Эта двенадцатиметровая комната некогда была ее убежищем. Безопасным и уютным уголком. Но после смерти бабушки она в один миг превратилась из сказочного королевства в пыльную темницу.
Помешкав, Вика переступила порог и потянула за собой старую стальную ручку. Дверь плотно закрылась благодаря прибитой на торец резинке от шланга. Через не до конца сведенные портьеры пробивался столб тепло-желтого мерцающего света от фонарного столба, который, сколько она себя помнила, всегда торчал под окном.
Вика поежилась. Несмотря на теплый и на удивление сухой московский октябрь, из-за резкого спада температуры по ночам в сталинской квартире становилось промозгло и неуютно. В бабушкиной комнате, единственной из всех, не заменили окно на современное евро, отчего уже изрядно рассохшаяся рама пропускала холод даже через плотную ткань штор.

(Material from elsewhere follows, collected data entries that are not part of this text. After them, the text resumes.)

-- ==== Sys2Proof/Certificates/Slice0/Obligations.lean ====
section
/-! DEFINITION. The statements for the provers. Each formalises the rules of spec/ that its docstring names; a clause that
rests on a choice of the model names the log entry. A command's statement has the next state as its conclusion, for every
state and operand that meets its hypotheses; what it leaves unchanged is said by an equation between the next state and
the old one with only the named fields replaced, so that it covers every other register and every unit of memory. -/

open Sys2Proof Sys2Proof.Machine

/-! ### Encoding -/

/-- Decode and encode agree: R101, R102, R106. -/
def Obligations.DecodeEncode : Prop := ∀ i : Instr, decode (encode i) = .ok i

/-- No bit of a command word is dropped by the decoder: R102, R105. -/
def Obligations.EncodeDecode : Prop := ∀ (w : Word) (i : Instr), decode w = .ok i → encode i = w

/-- R102: a word is the command of a row of the table iff it matches the row under its mask. -/
def Obligations.DecodesRowIffMatch : Prop :=
  ∀ r ∈ opcodeTable, ∀ w : Word,
    (w &&& r.format.mask = r.matchWord) ↔ ∃ i, decode w = .ok i ∧ i.mnemonic = r.mnemonic

/-- R104: the two kinds of illegal word, by the opcode list of the rule, and every illegal word is one that matches no
row. -/
def Obligations.IllegalWordKinds : Prop :=
  ∀ w : Word,
    let op := w.toNat / 2 ^ 24
    let listed := (1 ≤ op ∧ op ≤ 4) ∨ (8 ≤ op ∧ op ≤ 0x0E) ∨ (0x10 ≤ op ∧ op ≤ 0x1A) ∨ op = 0x20 ∨ op = 0x21
    (decode w = .error .unknownOpcode ↔ ¬listed) ∧
    (decode w = .error .reservedBitSet ↔ listed ∧ ∀ r ∈ opcodeTable, w &&& r.format.mask ≠ r.matchWord)

/-- Words written out from R102 and R106 decode to the commands they stand for: one word of each unit. -/
def Obligations.SampleWordsDecode : Prop :=
  decode 0x0100002A = .ok (.markDrawn 42) ∧ decode 0x03000404 = .ok (.query 4 4) ∧ decode 0x04000000 = .ok .qpop ∧
  decode 0x0800A0F0 = .ok (.smpObj 0xF0 0xA0) ∧ decode 0x09020106 = .ok (.smpTile 2 6 1) ∧
  decode 0x0A010000 = .ok (.smpAff 1) ∧ decode 0x0D007F9F = .ok (.smpBmp5 159 127) ∧
  decode 0x0E01050A = .ok (.winEval 10 5 true) ∧ decode 0x1104801F = .ok (.bldObj 0x001F 1 true) ∧
  decode 0x1300FC00 = .ok (.bldBg1 0x7C00 1) ∧ decode 0x17000001 = .ok (.bldComposite true) ∧
  decode 0x1A000300 = .ok (.renderRow 3) ∧ decode 0x21000000 = .ok .shouldFlush

/-- R106: a command is assembled from its mnemonic and its operands in the order of the table, `SMP_AFF` with background 2
or 3, and from nothing else. -/
def Obligations.AssemblerSpellsEveryCommand : Prop :=
  ∀ (m : String) (ops : List Nat) (i : Instr), assemble m ops = some i ↔ m = i.mnemonic ∧ ops = sourceOperands i

/-! ### A step, and the ports -/

/-- A step runs the decoded command, in the state from which its word is taken (R81, R100); and a word placed with
`withFetchWord` is what the next step runs. With nothing to come the step waits (R310; notes/assumptions/2.md). -/
def Obligations.StepRunsDecodedCommand : Prop :=
  (∀ (s : State) (w : Word) (rest : List HostTxn) (i : Instr), s.inbox = .command w :: rest → decode w = .ok i →
    step s = exec i { s with inbox := rest }) ∧
  (∀ (s : State) (nbits w : Nat) (i : Instr), decodeTableWord nbits w = some i →
    step (State.withFetchWord s nbits w) = exec i s) ∧
  (∀ s : State, s.inbox = [] → step s = .next s)

/-- R104 and R290: a word that matches no row raises `BAD_COMMAND`, records the word if it is the first fault, and
changes no other state. -/
def Obligations.IllegalWordRaisesBadCommand : Prop :=
  ∀ (s : State) (w : Word) (rest : List HostTxn), s.inbox = .command w :: rest →
    (∀ r ∈ opcodeTable, w &&& r.format.mask ≠ r.matchWord) →
    ∃ t, step s = .next t ∧
      t = { s with inbox := rest, fault := t.fault, faultCmd := t.faultCmd } ∧
      (∀ n, t.fault.getLsbD n = (s.fault.getLsbD n || decide (n = 0))) ∧
      t.faultCmd = if s.fault = 0 then w else s.faultCmd

/-- R109: the dirty-set port ORs its mask into `DIRTY` and does nothing else; and apart from that port and reset, only
`SHOULD_FLUSH` changes a bit of `DIRTY`, and it only clears. -/
def Obligations.DirtyBitsChange : Prop :=
  (∀ (s : State) (m : DirtySet) (rest : List HostTxn), s.inbox = .dirtySet m :: rest →
    ∃ t, step s = .next t ∧ t = { s with inbox := rest, dirty := t.dirty } ∧
      ∀ n : Nat, t.dirty.getLsbD n = (s.dirty.getLsbD n || m.getLsbD n)) ∧
  (∀ (s t : State) (x : HostTxn) (rest : List HostTxn), s.inbox = x :: rest → step s = .next t → t.dirty ≠ s.dirty →
    (∃ m, x = .dirtySet m) ∨ (isReset x = true ∧ t.dirty = BitVec.allOnes 21) ∨
      (x = .command (encode .shouldFlush) ∧ ∀ n : Nat, t.dirty.getLsbD n = true → s.dirty.getLsbD n = true))

/-- The store port reaches host-owned state alone (R20, R21, R300), and a well-formed store is carried out. A store of a
named field of `REG`, `OAM` or `OBJAFF` gives that field its value and changes no other (R28 to R38, R100). A store to
`VRAM` or `PAL` changes the stored bytes, little-endian (R72), and no other byte; the premise of that part is the
invariant of the memories. -/
def Obligations.StorePort : Prop :=
  (∀ (s : State) (st : HostStore) (rest : List HostTxn), s.inbox = .store st :: rest → st.malformed = none →
    ∃ t, step s = .next t ∧ t = { s with inbox := rest, host := t.host }) ∧
  (∀ (s : State) (f : RegField) (rest : List HostTxn), s.inbox = .store (.regField f) :: rest →
    ∃ t, step s = .next t ∧ t.host = { s.host with reg := t.host.reg } ∧ RegFieldStored s.host.reg t.host.reg f) ∧
  (∀ (s : State) (n : SlotNo) (f : OamField) (rest : List HostTxn), s.inbox = .store (.oamField n f) :: rest →
    ∃ t, step s = .next t ∧ t.host = { s.host with oam := t.host.oam } ∧
      EntryStored s.host.oam t.host.oam n (Tab.get t.host.oam n) ∧
      OamFieldStored (Tab.get s.host.oam n) (Tab.get t.host.oam n) f) ∧
  (∀ (s : State) (g : BitVec 5) (f : ObjAffField) (rest : List HostTxn), s.inbox = .store (.objAffField g f) :: rest →
    ∃ t, step s = .next t ∧ t.host = { s.host with objAff := t.host.objAff } ∧
      EntryStored s.host.objAff t.host.objAff g (Tab.get t.host.objAff g) ∧
      ObjAffFieldStored (Tab.get s.host.objAff g) (Tab.get t.host.objAff g) f) ∧
  ∀ (s : State) (rest : List HostTxn), MemoryInv s →
    (∀ (a : Nat) (v : Byte), a < 0x18000 → s.inbox = .store (.vramByte a v) :: rest →
      ∃ t, step s = .next t ∧ t.host = { s.host with vram := t.host.vram } ∧
        ∀ b, Memory.read t.host.vram b = if b = a then v else Memory.read s.host.vram b) ∧
    (∀ (a : Nat) (v : Half), a < 0x18000 → a % 2 = 0 → s.inbox = .store (.vramHalf a v) :: rest →
      ∃ t, step s = .next t ∧ t.host = { s.host with vram := t.host.vram } ∧
        v.toNat = (Memory.read t.host.vram a).toNat + 256 * (Memory.read t.host.vram (a + 1)).toNat ∧
        ∀ b, b ≠ a → b ≠ a + 1 → Memory.read t.host.vram b = Memory.read s.host.vram b) ∧
    (∀ (a : Nat) (v : Byte), a < 0x400 → s.inbox = .store (.palByte a v) :: rest →
      ∃ t, step s = .next t ∧ t.host = { s.host with pal := t.host.pal } ∧
        ∀ b, Memory.read t.host.pal b = if b = a then v else Memory.read s.host.pal b) ∧
    (∀ (a : Nat) (v : Half), a < 0x400 → a % 2 = 0 → s.inbox = .store (.palHalf a v) :: rest →
      ∃ t, step s = .next t ∧ t.host = { s.host with pal := t.host.pal } ∧
        v.toNat = (Memory.read t.host.pal a).toNat + 256 * (Memory.read t.host.pal (a + 1)).toNat ∧
        ∀ b, b ≠ a → b ≠ a + 1 → Memory.read t.host.pal b = Memory.read s.host.pal b)

/-- When a step stops, and with which fault: a store at an address outside `VRAM` (R70), `PAL` (R71) or the space of `OAM`
(R78); a 2-byte store at an odd address (R73); a read of a cell that `OUT` does not have (R79). That these stop is the
choice of the model (notes/assumptions/7.md, 8.md, 9.md). Nothing else stops, so no command word does (R301). -/
def Obligations.StopsOnMalformedOnly : Prop :=
  ∀ s : State,
    let stores (st : HostStore) : Prop := ∃ rest, s.inbox = .store st :: rest
    let outside : Prop := (∃ a v, stores (.vramByte a v) ∧ 0x18000 ≤ a) ∨ (∃ a v, stores (.vramHalf a v) ∧ 0x18000 ≤ a) ∨
      (∃ a v, stores (.palByte a v) ∧ 0x400 ≤ a) ∨ (∃ a v, stores (.palHalf a v) ∧ 0x400 ≤ a) ∨
      ∃ a v, stores (.oamHalf a v) ∧ 0x400 ≤ a
    let odd : Prop := (∃ a v, stores (.vramHalf a v) ∧ a < 0x18000 ∧ a % 2 = 1) ∨
      (∃ a v, stores (.palHalf a v) ∧ a < 0x400 ∧ a % 2 = 1) ∨ ∃ a v, stores (.oamHalf a v) ∧ a < 0x400 ∧ a % 2 = 1
    let noCell : Prop := ∃ row col rest, s.inbox = .readOut row col :: rest ∧ (160 ≤ row ∨ 240 ≤ col)
    (step s = .fault .storeOutsideSpace ↔ outside) ∧ (step s = .fault .misalignedStore ↔ odd) ∧
    (step s = .fault .readOutsideOut ↔ noCell) ∧ ((∀ t, step s ≠ .next t) ↔ outside ∨ odd ∨ noCell)

/-- R111, the raw layout of `OAM` and `OBJAFF`: storing a raw word is storing each of its fields. -/
def Obligations.RawOamWordIsItsFields : Prop :=
  ∀ (s : SlotNo) (v : Half) (h : HostMem),
    let onSlot (fs : List OamField) : HostMem := fs.foldl (fun h f => putStore (.oamField s f) h) h
    putStore (.oamHalf (8 * s.toNat) v) h =
      onSlot [.y (v.extractLsb' 0 8), .affine (v.getLsbD 8), .doubleSize (v.getLsbD 9), .gfxMode (v.extractLsb' 10 2),
        .mosaic (v.getLsbD 12), .color8 (v.getLsbD 13), .shape (v.extractLsb' 14 2)] ∧
    putStore (.oamHalf (8 * s.toNat + 2) v) h =
      onSlot [.x (v.extractLsb' 0 9), .affGroup (v.extractLsb' 9 5), .hflip (v.getLsbD 12), .vflip (v.getLsbD 13),
        .size (v.extractLsb' 14 2)] ∧
    putStore (.oamHalf (8 * s.toNat + 4) v) h =
      onSlot [.tile (v.extractLsb' 0 10), .priority (v.extractLsb' 10 2), .palette (v.extractLsb' 12 4)] ∧
    ∀ g : BitVec 5,
      putStore (.oamHalf (8 * (4 * g.toNat) + 6) v) h = putStore (.objAffField g (.pa v)) h ∧
      putStore (.oamHalf (8 * (4 * g.toNat + 1) + 6) v) h = putStore (.objAffField g (.pb v)) h ∧
      putStore (.oamHalf (8 * (4 * g.toNat + 2) + 6) v) h = putStore (.objAffField g (.pc v)) h ∧
      putStore (.oamHalf (8 * (4 * g.toNat + 3) + 6) v) h = putStore (.objAffField g (.pd v)) h

/-- R110, the raw layout of `REG`: storing a raw word is storing each of its fields, word by word of the table, and a bit
that the table does not list has no effect. The rows `X` and `Y` are stored as one 32-bit word (notes/assumptions/12.md).
The last clause, that a store at an odd offset or at one that the table does not list changes nothing, is the model's
(notes/assumptions/7.md). -/
def Obligations.RawRegWordIsItsFields : Prop :=
  ∀ (v : Half) (z : Word) (h : HostMem) (n : BitVec 2) (k : BitVec 1),
    let fields (fs : List RegField) : HostMem := fs.foldl (fun h f => putStore (.regField f) h) h
    let six (f : BitVec 2 → Bool → RegField) (o : Nat) : List RegField :=
      [f 0 (v.getLsbD o), f 1 (v.getLsbD (o + 1)), f 2 (v.getLsbD (o + 2)), f 3 (v.getLsbD (o + 3))]
    let targets (f : Fin 6 → Bool → RegField) (o : Nat) : List RegField :=
      (List.finRange 6).map fun l => f l (v.getLsbD (o + l.val))
    putStore (.regHalf 0x00 v) h = fields ([.mode (v.extractLsb' 0 3), .page (v.getLsbD 4), .obj1d (v.getLsbD 6),
      .forcedBlank (v.getLsbD 7), .winEnable 0 (v.getLsbD 13), .winEnable 1 (v.getLsbD 14),
      .objwinEnable (v.getLsbD 15)] ++ six .bgEnable 8) ∧
    putStore (.regHalf (0x08 + 2 * n.toNat) v) h = fields [.bgPriority n (v.extractLsb' 0 2),
      .bgCharBase n (v.extractLsb' 2 2), .bgMosaic n (v.getLsbD 6), .bgColor8 n (v.getLsbD 7),
      .bgScreenBase n (v.extractLsb' 8 5), .bgWrap n (v.getLsbD 13), .bgSize n (v.extractLsb' 14 2)] ∧
    putStore (.regHalf (0x10 + 4 * n.toNat) v) h = fields [.bgHofs n (v.extractLsb' 0 9)] ∧
    putStore (.regHalf (0x12 + 4 * n.toNat) v) h = fields [.bgVofs n (v.extractLsb' 0 9)] ∧
    putStore (.regHalf (0x20 + 16 * k.toNat) v) h = fields [.affPa k v] ∧
    putStore (.regHalf (0x22 + 16 * k.toNat) v) h = fields [.affPb k v] ∧
    putStore (.regHalf (0x24 + 16 * k.toNat) v) h = fields [.affPc k v] ∧
    putStore (.regHalf (0x26 + 16 * k.toNat) v) h = fields [.affPd k v] ∧
    putStore (.regWord (0x28 + 16 * k.toNat) z) h = fields [.affX k (z.extractLsb' 0 28)] ∧
    putStore (.regWord (0x2C + 16 * k.toNat) z) h = fields [.affY k (z.extractLsb' 0 28)] ∧
    putStore (.regHalf (0x40 + 2 * k.toNat) v) h =
      fields [.winRight k (v.extractLsb' 0 8), .winLeft k (v.extractLsb' 8 8)] ∧
    putStore (.regHalf (0x44 + 2 * k.toNat) v) h =
      fields [.winBottom k (v.extractLsb' 0 8), .winTop k (v.extractLsb' 8 8)] ∧
    putStore (.regHalf 0x48 v) h = fields (six (.wininBg 0) 0 ++ [.wininObj 0 (v.getLsbD 4),
      .wininBlend 0 (v.getLsbD 5)] ++ six (.wininBg 1) 8 ++ [.wininObj 1 (v.getLsbD 12), .wininBlend 1 (v.getLsbD 13)]) ∧
    putStore (.regHalf 0x4A v) h = fields (six .winoutBg 0 ++ [.winoutObj (v.getLsbD 4), .winoutBlend (v.getLsbD 5)] ++
      six .winobjBg 8 ++ [.winobjObj (v.getLsbD 12), .winobjBlend (v.getLsbD 13)]) ∧
    putStore (.regHalf 0x4C v) h = fields [.mosaicBgH (v.extractLsb' 0 4), .mosaicBgV (v.extractLsb' 4 4),
      .mosaicObjH (v.extractLsb' 8 4), .mosaicObjV (v.extractLsb' 12 4)] ∧
    putStore (.regHalf 0x50 v) h = fields (targets .targetA 0 ++ [.bldMode (v.extractLsb' 6 2)] ++ targets .targetB 8) ∧
    putStore (.regHalf 0x52 v) h = fields [.eva (v.extractLsb' 0 5), .evb (v.extractLsb' 8 5)] ∧
    putStore (.regHalf 0x54 v) h = fields [.evy (v.extractLsb' 0 5)] ∧
    ∀ off : Nat, off % 2 = 1 ∨ off = 0x02 ∨ off = 0x04 ∨ off = 0x06 ∨ off = 0x4E ∨ 0x56 ≤ off →
      putStore (.regHalf off v) h = h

Вику зазнобило. Желтый свет и ее собственная лиловая тень сплелись в причудливые фигуры на старомодных бумажных обоях, заставив девочку вздрогнуть. Табун мурашек, пробежав по ее телу, повис в районе коленок всей своей массой. В завываниях осеннего ветра за окном, как это водится по ночам, да еще и не в своей спальне, девочке послышалось ее имя: «Ви-и-и-ка-а-а». Загадочные звуки оттолкнулись от стен и прозвенели над ней, за ней и, как ей показалось, даже под ней.
Ви-и-и-ка-а-а захрипел кто-то, чье присутствие она отчетливо ощущала каждым волоском своего тела. Девочка, оцепенев от страха, замотала головой, задержала дыхание. Подумала, что если замереть, зажмуриться и как следует втянуть голову в плечи, то ее никто и не заметит. Такой детский способ помогал ей не один раз. Вот только кто мог находиться в этой уже год как запертой комнате и внушать ей первобытный страх, Вика не знала.
Бабушка умерла прошлой осенью, и все это время комната стаяла закрытая, словно то была и не комната вовсе, а заброшенный дворец с нарядами и реквизитом.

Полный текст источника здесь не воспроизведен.